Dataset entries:
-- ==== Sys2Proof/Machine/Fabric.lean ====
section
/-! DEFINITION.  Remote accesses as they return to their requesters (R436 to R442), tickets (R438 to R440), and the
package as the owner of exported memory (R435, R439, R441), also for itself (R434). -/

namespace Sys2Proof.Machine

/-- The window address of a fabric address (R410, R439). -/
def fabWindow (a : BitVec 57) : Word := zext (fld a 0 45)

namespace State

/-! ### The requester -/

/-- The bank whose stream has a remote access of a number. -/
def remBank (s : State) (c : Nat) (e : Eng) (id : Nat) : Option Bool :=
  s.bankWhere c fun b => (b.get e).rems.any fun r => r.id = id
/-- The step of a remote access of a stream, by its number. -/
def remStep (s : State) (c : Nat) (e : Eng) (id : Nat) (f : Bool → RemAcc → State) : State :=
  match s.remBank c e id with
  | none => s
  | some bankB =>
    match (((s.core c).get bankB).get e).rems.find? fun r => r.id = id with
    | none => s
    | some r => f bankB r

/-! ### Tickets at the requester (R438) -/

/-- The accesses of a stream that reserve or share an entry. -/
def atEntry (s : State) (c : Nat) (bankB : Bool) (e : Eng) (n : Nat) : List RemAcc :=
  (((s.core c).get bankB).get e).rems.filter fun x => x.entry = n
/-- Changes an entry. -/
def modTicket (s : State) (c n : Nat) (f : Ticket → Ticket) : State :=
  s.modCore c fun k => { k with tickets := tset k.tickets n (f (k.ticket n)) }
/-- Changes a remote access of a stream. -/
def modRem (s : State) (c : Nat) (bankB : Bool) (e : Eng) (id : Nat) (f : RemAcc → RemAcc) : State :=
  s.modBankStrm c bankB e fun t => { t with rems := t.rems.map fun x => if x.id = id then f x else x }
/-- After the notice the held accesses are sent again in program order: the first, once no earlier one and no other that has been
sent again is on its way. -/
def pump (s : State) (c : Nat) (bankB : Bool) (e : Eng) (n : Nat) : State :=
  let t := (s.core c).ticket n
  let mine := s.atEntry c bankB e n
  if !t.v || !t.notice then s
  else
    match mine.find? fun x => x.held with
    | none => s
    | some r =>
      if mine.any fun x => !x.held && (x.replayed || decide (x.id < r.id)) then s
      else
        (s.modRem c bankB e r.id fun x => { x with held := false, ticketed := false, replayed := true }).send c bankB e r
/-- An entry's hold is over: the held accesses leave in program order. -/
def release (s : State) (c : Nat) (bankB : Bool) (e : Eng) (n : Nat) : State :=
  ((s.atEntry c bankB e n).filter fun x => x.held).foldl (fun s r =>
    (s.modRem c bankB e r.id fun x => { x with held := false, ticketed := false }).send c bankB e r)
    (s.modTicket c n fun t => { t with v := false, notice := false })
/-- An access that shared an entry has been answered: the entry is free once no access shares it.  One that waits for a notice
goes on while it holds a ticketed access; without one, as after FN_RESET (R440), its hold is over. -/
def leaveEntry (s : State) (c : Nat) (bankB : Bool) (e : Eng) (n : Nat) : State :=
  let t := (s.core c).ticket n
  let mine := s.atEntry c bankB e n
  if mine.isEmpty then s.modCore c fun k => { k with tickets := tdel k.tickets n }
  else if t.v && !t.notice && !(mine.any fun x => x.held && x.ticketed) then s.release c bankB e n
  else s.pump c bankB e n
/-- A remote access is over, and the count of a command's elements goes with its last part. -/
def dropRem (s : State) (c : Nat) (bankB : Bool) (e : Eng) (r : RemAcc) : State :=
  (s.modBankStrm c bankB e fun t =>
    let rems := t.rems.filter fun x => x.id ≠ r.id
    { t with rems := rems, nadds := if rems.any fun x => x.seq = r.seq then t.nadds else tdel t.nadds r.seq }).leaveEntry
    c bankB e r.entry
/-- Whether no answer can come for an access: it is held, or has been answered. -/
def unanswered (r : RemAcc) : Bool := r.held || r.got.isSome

What you will do:
The answer must be every line from the records above that contains the word "else", copied out.

Response for this exercise:
  s.modBankStrm c bankB e fun t => { t with rems := t.rems.map fun x => if x.id = id then f x else x }
  else
      else
  else if t.v && !t.notice && !(mine.any fun x => x.held && x.ticketed) then s.release c bankB e n
  else s.pump c bankB e n
    { t with rems := rems, nadds := if rems.any fun x => x.seq = r.seq then t.nadds else tdel t.nadds r.seq }).leaveEntry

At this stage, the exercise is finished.